Navigating Disease Progression During and After Durvalumab: Expert Insights

The discussion addressed how patients are monitored during consolidation durvalumab following chemoradiation in limited-stage small cell lung cancer (LS-SCLC). While monthly infusions are standard, many patients require closer follow-up, particularly in the early months, due to lingering adverse effects such as fatigue and esophagitis. A key concern is pneumonitis, which may be more common in clinical practice than reported in trials, especially among patients with underlying lung disease. Early collaboration with pulmonology was emphasized as essential for evaluating new respiratory symptoms, differentiating between immune-related and radiation-induced toxicity, and guiding decisions about holding or restarting therapy.

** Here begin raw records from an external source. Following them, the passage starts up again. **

-- ==== Sys2Proof/Machine/Compositor.lean ====
section
/-! DEFINITION. The compositor (44_compositor.md): COMPOSE (R243) and ADVANCE (R247). -/

namespace Sys2Proof.Machine

/-! ### COMPOSE -/

/-- `RB[x]`: R243 writes the colour of bin `SKIP + i` to the columns `W-1-2i` and `W-2-2i`, so column `x` shows `i = (W-1-x) div 2`. -/
def rowPixel (s : State) (x : Nat) : Colour :=
  s.cfg.mapColour (s.val .ms (s.cfg.SKIP.toNat + (s.cfg.len .rb - 1 - x) / 2))

/-- COMPOSE past the gate (R243). -/
def composeRow (s : State) : State := (s.fill .rb (rowPixel s)).nextPc

/-- COMPOSE (R242, R243). -/
def execCompose (s : State) : Host.Outcome State Fault Refusal := .next (s.gated .compose composeRow)

/-! ### ADVANCE -/

/-- `RB[0 .. W)`. -/
def State.row (s : State) : List Colour := (List.range (s.cfg.len .rb)).map fun x => s.mem.elem .rb x

/-- The three events of R247, in their order. -/
def State.rowEvents (s : State) : List Event :=
  [.dispCursor 0 s.cursor.toNat, .dispWrite s.row (2 * s.cfg.W), .dispVScroll s.cursor.toNat]

/-- `(r + 1) mod H` (R247). -/
def State.nextRow (s : State) : BitVec 16 := BitVec.ofNat 16 ((s.cursor.toNat + 1) % s.cfg.H.toNat)

/-- ADVANCE past the gate (R247). -/
def advanceScroll (s : State) : State :=
  ({ s.emit s.rowEvents with lastRow := s.cursor, cursor := s.nextRow, frames := s.frames + 1 }).nextPc

/-- ADVANCE (R246, R247). -/
def execAdvance (s : State) : Host.Outcome State Fault Refusal := .next (s.gated .advance advanceScroll)

end Sys2Proof.Machine
end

In the setting of relapse, the approach has shifted significantly. While platinum rechallenge was once a standard for patients with platinum-sensitive relapse (commonly defined as progression beyond 3 to 6 months), it is now used more selectively. Factors such as prior toxicity, cumulative burden, and patient preference play a major role. The traditional benefit of platinum rechallenge—about half the efficacy seen in the first-line setting—is weighed against the availability of newer, less toxic options that show meaningful activity and better tolerability.

Agents such as lurbinectedin and tarlatamab (a bispecific T-cell engager targeting DLL3) are increasingly favored in the second-line setting. These therapies offer durable responses for some patients, including those with platinum-resistant disease. In particular, emerging data suggest higher disease control rates with these agents, especially in patients relapsing beyond 90 days from prior therapy. There was strong consensus that platinum rechallenge is no longer the default and that decisions must be tailored based on relapse timing, disease burden, patient fitness, and evolving therapeutic options.